Hi i have two questions:
what is the exact value of cos 5(pie)/12?
what is the exact value of cos2(pie)/9 cos(pie)/18 + sin2(pie)/9 sin(pie)/18?
thank you
first of all, the name of the Greek letter is pi not pie.
cos 5π/12 = (√3-1) / 2√2
cos2π/9 cosπ/18 + sin2π/9 sinπ/18 = cos(2π/9 - π/18) = cos π/6 = √3/2
To find the exact value of trigonometric functions like cosine, we can use various mathematical identities and properties. Let's go step by step to solve each question:
Question 1: What is the exact value of cos 5(pi)/12?
To find the exact value of cos 5(pi)/12, we can use the double-angle formula for cosine, which states that cos(2x) = 2cos^2(x) - 1.

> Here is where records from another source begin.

/-- The lengths of the instructions in opcode order, sixteen to a row: `1 + N` for PUSHN (rows 0x60 and 0x70), 1 elsewhere
(30_encoding.md R91). -/
def rowLengths : List Nat :=
  [1, 1, 1, 1, 1, 1].flatMap (List.replicate 16) ++ List.range' 2 16 ++ List.range' 18 16 ++
  [1, 1, 1, 1, 1, 1, 1, 1].flatMap (List.replicate 16)

theorem opcodeMap_lengths (imm : Word) : opcodeMap.map (fun row => (row imm).length) = rowLengths := by
  simp only [opcodeMap, rowLengths, List.map_append, List.flatMap_cons, List.flatMap_nil, ← List.append_assoc,
    List.append_nil]
  rfl

theorem opLen_lengths : (List.range 256).map (fun op => opLen (BitVec.ofNat 8 op)) = rowLengths := by
  decide +kernel

/-- The decoded instruction is as long as its opcode byte says, whatever follows (R91). -/
theorem decodeOp_length (op : Byte) (rest : List Byte) : (decodeOp op rest).length = opLen op := by
  have h : op.toNat < 256 := op.isLt
  have hmap := congrArg (·[op.toNat]?) ((opcodeMap_lengths (immediate (immLen op) rest)).trans opLen_lengths.symm)
  simpa [decodeOp, List.getElem?_eq_getElem, opcodeMap_length, h] using hmap

theorem opLen_le (op : Byte) : opLen op ≤ 33 := by
  unfold opLen immLen
  split <;> omega

theorem step_of_running {s : State} (h : s.status = .running) : step s = runningStep exec s := by simp [step, h]

/-- The step answers a fault when the run is over (log 4). -/
theorem step_of_not_running {s : State} (h : s.status ≠ .running) : step s = .fault .runOver := by
  cases hs : s.status with
  | running => exact absurd hs h
  | halted => simp [step, hs]
  | failed => simp [step, hs]

theorem running_of_step {s t : State} (h : step s = .next t) : s.status = .running := by
  by_contra hs
  rw [step_of_not_running hs] at h
  cases h

/-- The step at or past the end of the program halts (R124). -/
theorem runningStep_of_end {s : State} (h : s.code.length ≤ s.pc) : runningStep exec s = .next (halt s) := by
  simp [runningStep, State.fetchBytes, List.drop_eq_nil_of_le h, decode]

/-- The step inside the program is the instruction decoded from the bytes at pc. -/
theorem runningStep_of_lt {s : State} (h : s.pc < s.code.length) :
    runningStep exec s = exec (decodeOp s.code[s.pc] (s.code.drop (s.pc + 1))) s := by
  rw [runningStep, State.fetchBytes, List.drop_eq_getElem_cons h]
  rfl

/-- Everything a step that gives a next state can be. -/
theorem step_cases {s t : State} (h : step s = .next t) :
    (s.code.length ≤ s.pc ∧ t = halt s) ∨
    (∃ i b, s.code[s.pc]? = some b ∧ i.length = opLen b ∧ exec i s = .next t) := by
  rw [step_of_running (running_of_step h)] at h
  rcases Nat.lt_or_ge s.pc s.code.length with hpc | hpc
  · rw [runningStep_of_lt hpc] at h
    exact .inr ⟨_, _, List.getElem?_eq_getElem hpc, decodeOp_length _ _, h⟩
  · rw [runningStep_of_end hpc] at h
    cases h
    exact .inl ⟨hpc, rfl⟩

/-- A step reads nothing but the fields on which the two states agree. -/
theorem step_alike {s s' : State} (hs : s.status = .running) (h : Alike True True s s') :
    AlikeOut True True (step s) (step s') := by
  obtain ⟨hcode, -⟩ := h.program trivial
  rw [step_of_running hs, step_of_running (h.status.trans hs)]
  rcases Nat.lt_or_ge s.pc s.code.length with hpc | hpc
  · rw [runningStep_of_lt hpc, runningStep_of_lt (by rwa [hcode, h.pc])]
    simp only [hcode, h.pc]
    exact exec_alike (fun _ => trivial) (fun _ => trivial) h
  · rw [runningStep_of_end hpc, runningStep_of_end (by rwa [hcode, h.pc])]
    exact .next h.halt

end Sys2Proof.Machine
end

section
/-! SUPPORT. What every instruction and every step keeps, from the inversions `exec_does` and `step_cases`. -/

namespace Sys2Proof.Machine

/-- `t` has what the host loaded into `s`, and its FAULT unless it failed (10_state.md R21, R27, R30, R31, R33). -/
structure Frame (s t : State) : Prop where
  code : t.code = s.code
  valid : t.valid = s.valid
  tx : t.tx = s.tx
  blk : t.blk = s.blk
  cfg : t.cfg = s.cfg
  fault : t.status ≠ .failed → t.fault = s.fault

theorem Does.frame {s t : State} {n : Nat} (h : Does s n (.next t)) : Frame s t := by
  cases h with
  | halts => exact ⟨rfl, rfl, rfl, rfl, rfl, fun _ => rfl⟩
  | fails => exact ⟨rfl, rfl, rfl, rfl, rfl, fun h => absurd rfl h⟩
  | goes => exact ⟨rfl, rfl, rfl, rfl, rfl, fun _ => rfl⟩

/-- An instruction that ends the run leaves pc where it was (10_state.md R25, decision D17). -/
theorem Does.pc_of_ended {s t : State} {n : Nat} (h : Does s n (.next t)) (hs : s.status = .running)
    (ht : t.status ≠ .running) : t.pc = s.pc := by
  cases h with
  | halts => rfl
  | fails => rfl
  | goes => exact absurd hs ht

theorem Does.pc_of_running {s t : State} {n : Nat} (h : Does s n (.next t)) (ht : t.status = .running) :
    t.pc = s.pc + n ∨ ∃ w, s.validTarget w = true ∧ t.pc = w.toNat := by
  cases h with
  | halts => cases ht
  | fails => cases ht
  | goes st m p hst hm hp => exact hp

theorem exec_next_does {i : Instr} {s t : State} (h : exec i s = .next t) : Does s i.length (.next t) :=
  h ▸ exec_does i s

theorem step_frame {s t : State} (h : step s = .next t) : Frame s t := by
  rcases step_cases h with ⟨-, rfl⟩ | ⟨i, b, -, -, h⟩
  · exact Does.frame (n := 0) .halts
  · exact (exec_next_does h).frame

theorem step_pc_of_ended {s t : State} (h : step s = .next t) (ht : t.status ≠ .running) : t.pc = s.pc := by
  rcases step_cases h with ⟨-, rfl⟩ | ⟨i, b, -, -, hx⟩
  · rfl
  · exact (exec_next_does hx).pc_of_ended (running_of_step h) ht

/-- A jump lands on an offset of VALID inside the program (40_program_and_loop.md R121). -/
theorem validTarget_iff (s : State) (w : Word) :
    s.validTarget w = true ↔ w.toNat < s.code.length ∧ w.toNat ∈ s.valid := by
  simp [State.validTarget]

/-- VALID as the scan builds it: the visited offsets whose byte is the marker (R120). -/
theorem mem_validDestinations (code : List Byte) (p : Nat) :
    p ∈ validDestinations code ↔ p ∈ opcodeOffsets code ∧ code[p]? = some jumpdestByte :=
  mem_validFrom

end Sys2Proof.Machine
end

section
/-! O3, O2. The invariant. -/

namespace Sys2Proof.Machine

theorem halt_inv {s : State} (h : s.Inv) (hs : s.status = .running) : (halt s).Inv :=
  { h with fault_iff := by simp [h.fault_iff, hs] }

/-- From an opcode of the program, pc + len(op) is the next opcode the scan visits or is past the end (R98). -/
theorem next_pc_on_opcode {s : State} {b : Byte} (h : s.Inv) (hb : s.code[s.pc]? = some b) :
    s.pc + opLen b ∈ opcodeOffsets s.code ∨ s.code.length ≤ s.pc + opLen b := by
  have hpc : s.pc < s.code.length := (List.getElem?_eq_some_iff.1 hb).1
  rcases Nat.lt_or_ge (s.pc + opLen b) s.code.length with hlt | hge
  · exact .inl (next_mem_opcodeOffsetsFrom (h.pc_on_opcode.resolve_right (by omega)) (by simpa using hb) (by omega))
  · exact .inr hge

/-- A valid target is an offset the scan visited. -/
theorem target_on_opcode {s : State} {w : Word} (h : s.Inv) (hw : s.validTarget w = true) :
    w.toNat ∈ opcodeOffsets s.code := by
  obtain ⟨-, hmem⟩ := (validTarget_iff s w).1 hw
  rw [h.valid_eq, mem_validDestinations] at hmem
  exact hmem.1

/-- The two clauses about pc, for the next pc of an instruction whose opcode byte is at pc. -/
theorem goes_pc_inv {s : State} {b : Byte} {p : Nat} (h : s.Inv) (hb : s.code[s.pc]? = some b)
    (hp : p = s.pc + opLen b ∨ ∃ w, s.validTarget w = true ∧ p = w.toNat) :
    p ≤ s.code.length + Config.pushMax ∧ (p ∈ opcodeOffsets s.code ∨ s.code.length ≤ p) := by
  rcases hp with rfl | ⟨w, hw, rfl⟩
  · have hpc : s.pc < s.code.length := (List.getElem?_eq_some_iff.1 hb).1
    have hlen := opLen_le b
    exact ⟨by unfold Config.pushMax; omega, next_pc_on_opcode h hb⟩
  · have hlt := ((validTarget_iff s w).1 hw).1
    exact ⟨by omega, .inl (target_on_opcode h hw)⟩

theorem Does.inv {s t : State} {n : Nat} {b : Byte} (h : s.Inv) (hs : s.status = .running)
    (hb : s.code[s.pc]? = some b) (hn : n = opLen b) (hd : Does s n (.next t)) : t.Inv := by
  subst hn
  have hdepth : s.stack.length ≤ 1024 := h.depth_le
  cases hd with
  | halts => exact halt_inv h hs
  | fails k st m hst hm _ =>
    obtain ⟨-, hwf, hlimit⟩ := hm
    exact { h with
      depth_le := hst.length_le.trans hdepth
      mem_wf := hwf h.mem_wf
      mlen_le := hlimit h.mlen_le
      fault_iff := by simp }
  | goes st m p hst hm hp =>
    obtain ⟨-, hwf, hlimit⟩ := hm
    obtain ⟨hle, hon⟩ := goes_pc_inv h hb hp
    exact { h with
      depth_le := hst hdepth
      mem_wf := hwf h.mem_wf
      mlen_le := hlimit h.mlen_le
      pc_le := hle
      pc_on_opcode := hon }

/-- Settles O3: the natural end changes STATUS alone; an instruction does what `Does` lists, and the scan
argument of 30_encoding.md R98 keeps pc on an opcode. -/
theorem stepKeepsTheInvariant : Obligations.StepKeepsTheInvariant := by
  intro s t h hstep
  have hs := running_of_step hstep
  rcases step_cases hstep with ⟨-, rfl⟩ | ⟨i, b, hb, hlen, hexec⟩
  · exact halt_inv h hs
  · exact Does.inv h hs hb hlen (exec_next_does hexec)

/-- pc 0 is the first opcode of a program that is not empty. -/
theorem zero_on_opcode (code : List Byte) : 0 ∈ opcodeOffsets code ∨ code.length ≤ 0 := by
  cases code with
  | nil => exact .inr le_rfl
  | cons b bs => exact .inl List.mem_cons_self

theorem start_inv {l : Loaded} (h : l.code.length ≤ l.cfg.codeMax) : (start l).Inv where
  depth_le := Nat.zero_le _
  mem_wf := rfl
  mlen_le := Nat.zero_le _
  code_le := h
  valid_eq := rfl
  pc_le := Nat.zero_le _
  pc_on_opcode := zero_on_opcode l.code
  fault_iff := by simp [start]

theorem reset_eq_start : State.reset = start (Loaded.none resetConfig) := rfl

/-- Settles O2: State.reset is a start, and every start of a program that fits meets each clause. -/
theorem resetMeetsTheInvariant : Obligations.ResetMeetsTheInvariant :=
  ⟨reset_eq_start ▸ start_inv (Nat.zero_le _), reset_eq_start, fun _ => start_inv⟩

end Sys2Proof.Machine
end

section
/-! O52, O55, O56, O57. Frames and noninterference. -/

namespace Sys2Proof.Machine

open Sys2Proof.Claim

/-- An instruction other than JUMP and JUMPI that goes on goes to pc + len(op): it runs the same with VALID emptied, where
no target is valid. -/
theorem exec_falls_through {i : Instr} {s t : State} (hj : ¬ (i = .jump ∨ i = .jumpi)) (h : exec i s = .next t)
    (ht : t.status = .running) : t.pc = s.pc + i.length := by
  have hs : Alike False True s { s with valid := [] } :=
    ⟨rfl, rfl, rfl, rfl, rfl, fun _ => rfl, False.elim, fun _ => ⟨rfl, rfl⟩⟩
  obtain ⟨t₀, t', h₀, h', ha⟩ := exec_alike hj (fun _ => trivial) hs
  obtain rfl : t = t₀ := by simpa [h] using h₀
  have hpc := (exec_next_does h').pc_of_running (ha.status.trans ht)
  simpa [validTarget_iff, ha.pc] using hpc

/-- Settles O52: the pc of an instruction that ends the run from `Does`, the pc of one that does not read VALID from
`exec_falls_through`. -/
theorem onlyJumpsTransferControl : Obligations.OnlyJumpsTransferControl := by
  intro i s t _ hs h
  refine ⟨(exec_next_does h).pc_of_ended hs, fun ht hj hji => exec_falls_through (by simp [hj, hji]) h ht, fun ht => ?_⟩
  rcases (exec_next_does h).pc_of_running ht with hpc | ⟨w, hw, hpc⟩
  · exact .inl hpc
  · exact .inr (hpc ▸ ((validTarget_iff s w).1 hw).2)

/-- Settles O55: the frame of a step. -/
theorem noInstructionWritesWhatTheHostLoaded : Obligations.NoInstructionWritesWhatTheHostLoaded := by
  intro s t h
  obtain ⟨hcode, hvalid, htx, hblk, hcfg, hfault⟩ := step_frame h
  exact ⟨hcode, hvalid, htx, hblk, hcfg, hfault⟩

1. First, we need to express the angle 5(pi)/12 as a sum or difference of angles whose exact values we know.
5(pi)/12 = 2(pi)/12 + 3(pi)/12 = pi/6 + pi/4
2. Using the sum-to-product identity for cosine, which states that cos(A + B) = cos(A)cos(B) - sin(A)sin(B), we can rewrite our expression:
cos (5(pi)/12) = cos (pi/6 + pi/4)
3. Applying the double-angle formula for cosine:
cos (5(pi)/12) = 2cos^2((pi/6 + pi/4)/2) - 1
4. Now it's a matter of simplifying the expression:
cos (5(pi)/12) = 2cos^2((5/24(pi))) - 1
= 2cos^2(5(pi)/24) - 1
So, the exact value of cos 5(pi)/12 is 2cos^2(5(pi)/24) - 1.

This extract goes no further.